Without any record explanation of how petitioner's conduct was egregious and constituted an abuse of the judicial process, we must strike the portion of Family Court's order requiring prior judicial review of any future petitions filed by petitioner (see Matter of Mulligan v Mulligan, 175 AD2d 335, 336 [1991]; compare Matter of Pignataro v Davis, 8 AD3d 487, 489 [2004]; Sassower v Signorelli, 99 AD2d 358, 359-360 [1984]).[FN*]
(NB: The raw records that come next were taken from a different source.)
/-- A full stack, room for one more, and an empty stack. -/
theorem witness_CallPushesTheAdvancedPcAndJumps :
    (withStack State.reset 16).sp.val = 16 ∧ (withStack State.reset 15).sp.val = (15 : Fin 16).val ∧ State.reset.sp.val = (0 : Fin 16).val := by decide

/-- The subroutine that returns at once, with room for one call. -/
theorem witness_CallThenRetReturnsAfterTheCall :
    ∃ t, (withStack State.reset 15).sp.val < 16 ∧ exec (.call 0x300) (withStack State.reset 15) = .next t ∧ t.sp = t.sp ∧
      ∀ k : Fin 16, k.val < t.sp.val → t.stack.get k = t.stack.get k := 
  ⟨_, by decide, rfl, rfl, fun _ _ => rfl⟩

/-- A nonzero trailing nibble. -/
theorem witness_SkipsOnTwoRegisters :
    (1 : Fin 16) ≠ 0 := by decide

/-- For the forms that write VF: a destination other than VF, and a register other than both. -/
theorem witness_flag_destination :
    (14 : Reg) ≠ 15 ∧ (0 : Reg) ≠ 14 ∧ (0 : Reg) ≠ 15 := by decide

/-- A bit clear in the immediate. -/
theorem witness_RandomIsMaskedByTheImmediate :
    (0 : Nat) < 8 ∧ (0xFE : Byte).getLsbD 0 = false := by decide

/-- The last I that stores and the first that raises. -/
theorem witness_BcdStoresThreeDigits :
    (State.reset.setI 0xFFD).I.toNat ≤ 0xFFD ∧ 0xFFD < (State.reset.setI 0xFFE).I.toNat := by decide

/-- The last store that fits and the first that does not. -/
theorem witness_StoreWritesV0ToVx :
    (State.reset.setI 0xFF0).I.toNat + (15 : Reg).val ≤ 0xFFF ∧ 0xFFF < (State.reset.setI 0xFF1).I.toNat + (15 : Reg).val ∧ (0 : Reg) < 15 := by decide

/-- The last load that fits and the first that does not. -/
theorem witness_LoadReadsV0ToVx :
    (State.reset.setI 0xFFF).I.toNat + (0 : Reg).val ≤ 0xFFF ∧ 0xFFF < (State.reset.setI 0xFFF).I.toNat + (1 : Reg).val ∧ (0 : Reg) < 1 := by decide

/-- All sixteen registers, at the top of memory. -/
theorem witness_StoreThenLoadRestoresTheRegisters :
    ∃ t, (State.reset.setI 0xFF0).I.toNat + (15 : Reg).val ≤ 0xFFF ∧ exec (.store 15) (State.reset.setI 0xFF0) = .next t ∧
      t.I = (State.reset.setI 0xFF0).I ∧ ∀ k : Reg, k ≤ 15 → t.mem.read (0xFF0 + k.val) = t.mem.read (0xFF0 + k.val) := 
  ⟨effect (.store 15) (State.reset.setI 0xFF0), by decide, exec_of_no_trap (by decide), rfl, fun _ _ => rfl⟩

/-- Two registers stored over the halt word at `pc`. -/
theorem witness_StoredWordIsTheNextInstruction :
    ∃ t, (1 : Nat) ≤ (1 : Reg).val ∧ ((withRegs State.reset [(0, 0x12)]).setI 0x200).status = .running ∧
      ((withRegs State.reset [(0, 0x12)]).setI 0x200).I = ((withRegs State.reset [(0, 0x12)]).setI 0x200).pc ∧
      ((withRegs State.reset [(0, 0x12)]).setI 0x200).I.toNat + (1 : Reg).val ≤ 0xFFF ∧
      exec (.store 1) ((withRegs State.reset [(0, 0x12)]).setI 0x200) = .next t ∧
      decode (Word.ofBytes (((withRegs State.reset [(0, 0x12)]).setI 0x200).reg 0) (((withRegs State.reset [(0, 0x12)]).setI 0x200).reg 1)) =
        .ok (.jp 0x200) := 
  ⟨effect (.store 1) ((withRegs State.reset [(0, 0x12)]).setI 0x200), by decide, by decide, by decide, by decide, exec_of_no_trap (by decide), by decide⟩

/-- The last valid address, the first invalid one, and a canonical memory. -/
theorem witness_ByteAccessIsCheckedAndExact :
    (0xFFF : Nat) ≤ 0xFFF ∧ (0xFFF : Nat) < 0x1000 ∧ Memory.wf (Memory.write [] 0xFFF 1) := by decide

/-- The last address of a 16-bit access and the first that raises. -/
theorem witness_WordAccessIsBigEndian :
    (0xFFE : Nat) ≤ 0xFFE ∧ (0xFFE : Nat) < 0xFFF := by decide

/-- The corner of the screen, which is bit 0 of the last byte. -/
theorem witness_PixelsAreTheBitsOfTheFramebuffer :
    (63 : Nat) ≤ 63 ∧ (31 : Nat) ≤ 31 ∧ fbAddr 63 31 = 0xFFF ∧ fbMask 63 31 = 0x01 := by decide

/-- The longest sprite that ends just below the framebuffer. -/
theorem witness_DrawFlipsThePixelsTheSpriteCovers :
    (State.reset.setI 0xEF1).I.toNat + (15 : Fin 16).val ≤ 0xF00 := by decide

/-- One row more, at the last address; the first row past it raises. -/
theorem witness_DrawGoesRowByRow :
    (1 : Fin 16).val = (0 : Fin 16).val + 1 ∧ (State.reset.setI 0xFFF).I.toNat + (0 : Fin 16).val ≤ 0xFFF ∧
      0 < (2 : Fin 16).val ∧ 0xFFF < (State.reset.setI 0xFFF).I.toNat + (2 : Fin 16).val - 1 := by decide

/-- A sprite just below the framebuffer, drawn once. -/
theorem witness_DrawingTwiceRestoresMemory :
    ∃ t, (0 : Reg) ≠ 15 ∧ (1 : Reg) ≠ 15 ∧ (withBytes (State.reset.setI 0xEFF) 0xEFF [0xC0]).mem.wf ∧
      (withBytes (State.reset.setI 0xEFF) 0xEFF [0xC0]).I.toNat + (1 : Fin 16).val ≤ 0xF00 ∧
      exec (.drw 0 1 1) (withBytes (State.reset.setI 0xEFF) 0xEFF [0xC0]) = .next t := 
  ⟨effect (.drw 0 1 1) (withBytes (State.reset.setI 0xEFF) 0xEFF [0xC0]), by decide, by decide, by decide, by decide, exec_of_no_trap (by decide)⟩

/-- The greatest key index and the least that raises. -/
theorem witness_KeySkipsTestTheNamedKey :
    ((withRegs State.reset [(1, 15)]).reg 1).toNat = (15 : Fin 16).val ∧ 15 < ((withRegs State.reset [(1, 16)]).reg 1).toNat := by decide

/-- No key held; key 15 the only one held; a running core at the wait. -/
theorem witness_KeyWaitTakesTheLowestHeldKey :
    (∀ k, State.reset.keys.get k = false) ∧
      ((withKeys State.reset [15]).keys.get 15 = true ∧ ∀ j, j < 15 → (withKeys State.reset [15]).keys.get j = false) ∧
      ((running 0xF30A).status = .running ∧ (running 0xF30A).pc.toNat ≤ 0xFFE ∧
        decode (Word.ofBytes ((running 0xF30A).mem.read 0x200) ((running 0xF30A).mem.read 0x201)) = .ok (.ldKey 3) ∧
        ∀ k, (running 0xF30A).keys.get k = false) := by decide

/-- A form that raises, and the same form one entry later. -/
theorem witness_FormsRaiseExactlyTheListedFaults :
    trapIn .ret State.reset = some .underflow ∧ trapIn .ret (withStack State.reset 1) = none ∧ (withStack State.reset 1).status ≠ .faulted := by decide

/-- A jump, which is none of the forms named for the registers and for the other elements but `pc`; and the load of `I`,
which is none of those named for `pc`. -/
theorem witness_OnlyTheNamedFormsChangeEachElement :
    (exec (.jp 0x300) State.reset = .next (State.reset.setPc 0x300) ∧ trapIn (.jp 0x300) State.reset = none ∧
      (∀ nnn, Instr.jp 0x300 ≠ .ldI nnn) ∧
      (∀ x nn, Instr.jp 0x300 ≠ .ldImm x nn ∧ Instr.jp 0x300 ≠ .addImm x nn ∧ Instr.jp 0x300 ≠ .rnd x nn) ∧
      (∀ x y, Instr.jp 0x300 ≠ .ldReg x y ∧ Instr.jp 0x300 ≠ .orReg x y ∧ Instr.jp 0x300 ≠ .andReg x y ∧
        Instr.jp 0x300 ≠ .xorReg x y) ∧
      (∀ x y, Instr.jp 0x300 ≠ .addReg x y ∧ Instr.jp 0x300 ≠ .sub x y ∧ Instr.jp 0x300 ≠ .shr x y ∧
        Instr.jp 0x300 ≠ .subn x y ∧ Instr.jp 0x300 ≠ .shl x y) ∧
      (∀ x y n, Instr.jp 0x300 ≠ .drw x y n) ∧
      (∀ x, Instr.jp 0x300 ≠ .ldFromDT x ∧ Instr.jp 0x300 ≠ .ldKey x ∧ Instr.jp 0x300 ≠ .load x)) ∧
    (exec (.ldI 0x300) State.reset = .next (State.reset.setI 0x300) ∧ trapIn (.ldI 0x300) State.reset = none ∧
      Instr.ldI 0x300 ≠ .ret ∧
      (∀ nnn, Instr.ldI 0x300 ≠ .jp nnn ∧ Instr.ldI 0x300 ≠ .call nnn ∧ Instr.ldI 0x300 ≠ .jpV0 nnn) ∧
      (∀ x nn, Instr.ldI 0x300 ≠ .seImm x nn ∧ Instr.ldI 0x300 ≠ .sneImm x nn) ∧
      (∀ x y, Instr.ldI 0x300 ≠ .seReg x y ∧ Instr.ldI 0x300 ≠ .sneReg x y) ∧
      (∀ x, Instr.ldI 0x300 ≠ .skp x ∧ Instr.ldI 0x300 ≠ .sknp x ∧ Instr.ldI 0x300 ≠ .ldKey x)) := by
  refine ⟨⟨rfl, rfl, ?_, ?_, ?_, ?_, ?_, ?_⟩, rfl, rfl, ?_, ?_, ?_, ?_, ?_⟩ <;> simp

/-- The load of another register, none of the forms shut out. -/
theorem witness_OnlyTheFlagFormsWriteVFImplicitly :
    exec (.ldImm 0 7) State.reset = .next (State.reset.setV 0 7) ∧ trapIn (.ldImm 0 7) State.reset = none ∧
      (∀ x y, Instr.ldImm 0 7 ≠ .addReg x y ∧ Instr.ldImm 0 7 ≠ .sub x y ∧ Instr.ldImm 0 7 ≠ .shr x y ∧ Instr.ldImm 0 7 ≠ .subn x y ∧
        Instr.ldImm 0 7 ≠ .shl x y) ∧ (∀ x y n, Instr.ldImm 0 7 ≠ .drw x y n) ∧
      (∀ nn y, Instr.ldImm 0 7 ≠ .ldImm 15 nn ∧ Instr.ldImm 0 7 ≠ .addImm 15 nn ∧ Instr.ldImm 0 7 ≠ .rnd 15 nn ∧
        Instr.ldImm 0 7 ≠ .ldReg 15 y ∧ Instr.ldImm 0 7 ≠ .orReg 15 y ∧ Instr.ldImm 0 7 ≠ .andReg 15 y ∧
        Instr.ldImm 0 7 ≠ .xorReg 15 y ∧ Instr.ldImm 0 7 ≠ .ldFromDT 15 ∧ Instr.ldImm 0 7 ≠ .ldKey 15 ∧ Instr.ldImm 0 7 ≠ .load 15) := by
  refine ⟨rfl, rfl, ?_, ?_, ?_⟩ <;> simp

/-- The reset state, which halts, and a running one that does not. -/
theorem witness_OnlyTheHaltWordHalts :
    State.reset.status = .running ∧ peek (step State.reset) (fun s => s.status) = some .halted ∧
      (running 0x6A7B).status = .running ∧ peek (step (running 0x6A7B)) (fun s => s.status) = some .running := by decide

/-- The invariant of a state that is not running: nothing written, nothing live. -/
theorem inv_stopped (st : Status) : State.Inv { State.reset with status := st, initialising := false } :=
  ⟨wf_reset, fun _ => (by decide : State.reset.pc.toNat ≤ 0x10FE), fun _ k hk => by simp [State.reset] at hk, fun h => by cases h⟩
The portion of Family Court's order requiring petitioner to pay $3,000 for his assigned counsel was also improper. Courts may impose sanctions, including counsel fees, upon a party engaged in frivolous conduct, which includes vexatious or baseless litigation (see Matter of Scholet v Newell, 229 AD2d 621, 623 [1996]). Such sanctions must be included in a written order which indicates the conduct creating a basis for sanctions, reasons why the court found this conduct frivolous and a justification for the amount imposed as sanctions (see 22 NYCRR 130-1.2). Because the order here fails to meet any of these requirements for imposing sanctions, that portion of the order must be reversed (see Matter of Ashley v Delarm, 234 AD2d 736, 737 [1996]; see also Dwaileebe v Six Flags Darien Lake, 21 AD3d 1282, 1282-1283 [2005]).

Because we find the questions of custody and visitation to be moot, we decline to address petitioner's additional arguments.

Cardona, P.J., Spain, Carpinello and Rose, JJ., concur. Ordered that the order is modified, on the law, without costs, by reversing so much thereof as required petitioner to pay $3,000 to the Washington County Treasurer and ordered that no future petition filed by petitioner should be scheduled for a court appearance unless a judge has first reviewed it for merit; and, as so modified, affirmed.


Footnote *: We decide this issue and the issue regarding sanctions on a procedural basis only, without addressing the merits.